'Maro', más de 30.000 viñetas de una vida dedicada al humor que su familia quiere 'resucitar'

La viuda del humorista gráfico, María del Carmen Ramírez, está recopilando su obra para exponerla en su vivienda y que se siga "recordando" su figura

'Maro', en un autorretrato que hay colgado en su casa. FOTO: MANU GARCÍA
'Maro', en un autorretrato que hay colgado en su casa. FOTO: MANU GARCÍA

Su despacho se mantiene intacto. Una gran mesa lo preside. En ella, lápices, carpetas y un folio con viñetas de su célebre personaje Paco el parao, como si estuvieran recién dibujadas. Las estanterías que la rodea están llenas de libros y, en una de ellas, hay en torno a 60 carpetas con sus viñetas ordenadas por meses. Unas 300 por trimestre. Un cálculo rápido dan como resultado unos 18.000 dibujos, a los que hay que sumar los que aun quedan por catalogar, que están guardados en un armario situado en una esquina de la estancia. Unos 30.000 en total, según sus allegados. Y es que la carrera del humorista gráfico Manuel Rodríguez Romero, Maro (Jerez, 1934-2009), fue muy prolífica. “Estuvo dibujando hasta el día de su muerte”, cuenta su viuda, María del Carmen Ramírez, que abre las puertas de su casa a lavozdelsur.es.

“Lo estoy organizando todo, para eso soy muy especial, muy jartible”, comenta María del Carmen, Mami para su círculo más íntimo, quien cuenta que pretende recopilar su obra y organizar una exposición en el patio de su propia casa, en la plaza Rafael Rivero de Jerez. “Quiero llenarlo todo de obras suyas y abrir la puerta para el que quiera verlo”, sostiene. La última muestra con viñetas de Maro tuvo lugar en 2013 en la Escuela de Arte, cuatro años después de su fallecimiento, poco después de la publicación de un libro con 135 viñetas de Paco el parao publicado por la editorial Tierra de Nadie.

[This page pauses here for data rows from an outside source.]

-- ==== Sys2Proof/Machine/Dispatch.lean ====
section
/-! DEFINITION. The dispatch of the commands to their meanings: one arm per row of spec/opcode_table.json. -/

namespace Sys2Proof.Machine
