-- ==== Sys2Proof/Certificates/Slice0/Obligations.lean ====
section
/-! DEFINITION. The statements for the provers. -/

open Sys2Proof Sys2Proof.Machine

/-! ## The machine -/

/-- A step takes the command at the front of the queue and is `exec` of it on the rest. -/
def Obligations.StepRunsFront : Prop :=
  ∀ (c : Instr) (s : State), step { s with pending := c :: s.pending } = exec c s

/-- With an empty queue a step is one TCLK (the model's choice, log entry 3): time moves on, the queue, the host attachment and the
memories stay. -/
def Obligations.IdleStepIsTick : Prop :=
  ∀ s : State, s.pending = [] →
    ∃ t, step s = .next t ∧ t.pending = [] ∧ t.ring = s.ring ∧ t.mem = s.mem ∧ t.dev.now = s.dev.now + 1

/-- Every command answers a next state in every state, and the queue of waiting commands is the step's alone. -/
def Obligations.EveryCommandCompletes : Prop :=
  ∀ (c : Instr) (s : State), ∃ t, exec c s = .next t ∧ t.pending = s.pending

/-- The memories keep their canonical form, and the EQ cache never holds more than the 256 records of 02 R64. -/
def MemAndCache (s : State) : Prop := s.mem.ok ∧ s.ring.eqCache.length ≤ 256

/-- Every step keeps that invariant. -/
def Obligations.StepKeepsMemoryAndCache : Prop :=
  ∀ s t : State, MemAndCache s → step s = .next t → MemAndCache t

/-- The state after reset has it, and holds the reset values that the manual gives: 02 R69, R71, 03 R79, R89, 05 R151, 11 R329, 13 R377,
R394, R395, R410, R415, 15 R453, 16 R477, 17 R494, 18 R515, 19 R521, R522, R527. -/
def Obligations.ResetState : Prop :=
  let v := State.reset.dev
  MemAndCache State.reset ∧ State.reset.pending = [] ∧
  (∀ n : Fin 16, (State.reset.ring.sqs[n]).phase = .disabled ∧ (State.reset.ring.cqs[n]).ring.en = false) ∧
  State.reset.ring.eq.en = false ∧ State.reset.ring.lq.en = false ∧
  (v.power.state = 0 ∧ v.power.wakeSrc = 0x40 ∧ v.power.wdtEn = false ∧ v.power.idleS = 0 ∧ v.power.frst = 0 ∧ v.power.fen = 0 ∧
    v.power.wake0 = 0x02050500 ∧ v.power.wake1 = 0x02060604) ∧
  (v.regs.ready = false ∧ v.regs.recovery = false ∧ v.regs.lock = false ∧ ∀ k : Fin 4, v.regs.scratch[k] = 0) ∧
  (v.tb.mode = 0 ∧ v.tb.state = .off ∧ v.tb.valid = false ∧ v.tb.lockCnt = 8 ∧ v.tb.holdMax = 8 ∧ v.tb.lockWin = 16 ∧
    v.tb.captureWin = 1311 ∧ v.tb.hyst = 2 ∧ v.tb.filt = 0 ∧ v.tb.bw = 3) ∧
  (∀ n : Fin 144, (v.loops[n]).state = .disabled) ∧
  (∀ p : Fin 16, (v.vports[p]).state = .stopped ∧ (v.vports[p]).rate = 0 ∧ (v.vports[p]).sp = 15 ∧ (v.vports[p]).sjw = 2 ∧
    (v.vports[p]).rxfilt = 5 ∧ (v.vports[p]).retryMax = 3) ∧
  (∀ p : Fin 8, let b := v.bbs[p]
    b.state = 0 ∧ b.mode = 0 ∧ b.rate = 0 ∧ b.deLead = 0 ∧ b.deLag = 1 ∧ b.ts = 0 ∧ b.nmaxMaster = 127 ∧ b.nmaxInfo = 1 ∧ b.tUsage = 20 ∧
    b.replyWait = 100 ∧ b.segrx = false ∧ b.rxwin = 4 ∧ b.tsegRx = 2000 ∧ b.frameErr = 0 ∧ b.tokenLost = 0 ∧ b.rxdrop = 0) ∧
  (∀ p : Fin 8, (v.sbs[p]).state = 0 ∧ (v.sbs[p]).speed = 1 ∧ (v.sbs[p]).stretchT = 25 ∧ (v.sbs[p]).fails = 0) ∧
  (v.log.recs = [] ∧ v.log.errs = [] ∧ v.log.next = 0 ∧ v.log.flood = false) ∧
  (v.hollow.cnt = 0 ∧ v.hollow.pre = 0 ∧ v.hollow.trim = 0 ∧ v.hollow.osf ∧ v.hollow.pwron ∧ v.hollow.wakeEn = false) ∧
  v.nv.bank = 3 ∧ v.nv.slot = 3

La viuda ejerce de anfitriona durante la visita de lavozdelsur.es a la casa donde Maro dio rienda suelta a su imaginación. Las paredes de las habitaciones de la que fuera su vivienda y lugar de trabajo están impregnadas de su arte. Además de viñetas, también pintaba cuadros, a los que aportaba su toque particular. Una Gioconda envejecida, llena de arrugas y con canas; La familia de Carlos IV (Goya) como si fueran personajes de cómics; La rendición de Breda (Velázquez) con más colorido y caras de guasa; o El nacimiento de Venus de Botticelli, tanto en tinta china como en acuarela; adornan diversas estancias de la casa en la que María del Carmen vive y sigue disfrutando del arte de su marido con solo mirar a su alrededor.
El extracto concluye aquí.